**DATA SHOWN**
/-- Drop the transactions at the front that are placed whole. -/
def dropSent (l : List TxItem) : List TxItem := l.dropWhile fun i => i.hdrSent && i.data.isEmpty

/-- Fill one slot from the transactions that wait: its type, its content and what is left (R77, R78). Two headers that stand next
to each other share a slot, and a transaction's data goes before further headers (DESIGN CHOICE, assumption 100). -/
def packOne : List TxItem → Nat × Slot × List TxItem
  | [] => (0, 0, [])
  | a :: r =>
    if a.hdrSent then
      match a.data with
      | [] => (0, 0, r)
      | d :: ds => (2, d, dropSent ({ a with data := ds } :: r))
    else
      match r with
      | b :: r' =>
        if b.hdrSent then (1, a.header ++ (0 : Word64), dropSent ({ a with hdrSent := true } :: r))
        else (1, a.header ++ b.header, dropSent ({ a with hdrSent := true } :: { b with hdrSent := true } :: r'))
      | [] => (1, a.header ++ (0 : Word64), dropSent [{ a with hdrSent := true }])

/-- Fill `n` slots: their types as a number of 2n bits, their contents and what is left. -/
def packSlots : Nat → List TxItem → Nat × List Slot × List TxItem
  | 0, l => (0, [], l)
  | n + 1, l =>
    let p := packOne l
    let r := packSlots n p.2.2
    (p.1 * 4 ^ n + r.1, p.2.1 :: r.2.1, r.2.2)

/-- The control fields of the next outgoing flit that are current at sending (R74, R82). While RX_STATE is ERROR there is no
acknowledgement, ACK_TYPE 0 (DESIGN CHOICE, assumption 138). -/
def currentCtl (s : State) : Ctl0 :=
  { kind := 0, llInit := false, seq := s.txSeq,
    ackType := if !s.link.accepted then 0 else if s.rxState = 1 then 2 else if s.rxState = 0 then 1 else 0,
    ackSeq := s.rxSeq - 1,
    wStep := if s.link.widthCount = 0 then s.curStep .tx
      else (SMap.get (fun _ => none) s.link.widthTo 1).getD (s.curStep .tx),
    wCount := s.link.widthCount,
    wReq := s.link.hostCmd.map fun n => (false, n),
    map := 0, cred := 0 }

/-- A flit that carries a stored one's contents (R82). -/
def storedFlit (s : State) (f : Stored) : BitVec 1920 :=
  makeFlit { s.currentCtl with kind := 1, seq := f.seq, map := f.map, cred := f.cred } f.slots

**EXERCISE**
All the entries are to be set down exactly as they appear.

**FINISHED EXERCISE**
/-- Drop the transactions at the front that are placed whole. -/
def dropSent (l : List TxItem) : List TxItem := l.dropWhile fun i => i.hdrSent && i.data.isEmpty

/-- Fill one slot from the transactions that wait: its type, its content and what is left (R77, R78). Two headers that stand next
to each other share a slot, and a transaction's data goes before further headers (DESIGN CHOICE, assumption 100). -/
def packOne : List TxItem → Nat × Slot × List TxItem
  | [] => (0, 0, [])
  | a :: r =>
    if a.hdrSent then
      match a.data with
      | [] => (0, 0, r)
      | d :: ds => (2, d, dropSent ({ a with data := ds } :: r))
    else
      match r with
      | b :: r' =>
        if b.hdrSent then (1, a.header ++ (0 : Word64), dropSent ({ a with hdrSent := true } :: r))
        else (1, a.header ++ b.header, dropSent ({ a with hdrSent := true } :: { b with hdrSent := true } :: r'))
      | [] => (1, a.header ++ (0 : Word64), dropSent [{ a with hdrSent := true }])

/-- Fill `n` slots: their types as a number of 2n bits, their contents and what is left. -/
def packSlots : Nat → List TxItem → Nat × List Slot × List TxItem
  | 0, l => (0, [], l)
  | n + 1, l =>
    let p := packOne l
    let r := packSlots n p.2.2
    (p.1 * 4 ^ n + r.1, p.2.1 :: r.2.1, r.2.2)

/-- The control fields of the next outgoing flit that are current at sending (R74, R82). While RX_STATE is ERROR there is no
acknowledgement, ACK_TYPE 0 (DESIGN CHOICE, assumption 138). -/
def currentCtl (s : State) : Ctl0 :=
  { kind := 0, llInit := false, seq := s.txSeq,
    ackType := if !s.link.accepted then 0 else if s.rxState = 1 then 2 else if s.rxState = 0 then 1 else 0,
    ackSeq := s.rxSeq - 1,
    wStep := if s.link.widthCount = 0 then s.curStep .tx
      else (SMap.get (fun _ => none) s.link.widthTo 1).getD (s.curStep .tx),
    wCount := s.link.widthCount,
    wReq := s.link.hostCmd.map fun n => (false, n),
    map := 0, cred := 0 }

/-- A flit that carries a stored one's contents (R82). -/
def storedFlit (s : State) (f : Stored) : BitVec 1920 :=
  makeFlit { s.currentCtl with kind := 1, seq := f.seq, map := f.map, cred := f.cred } f.slots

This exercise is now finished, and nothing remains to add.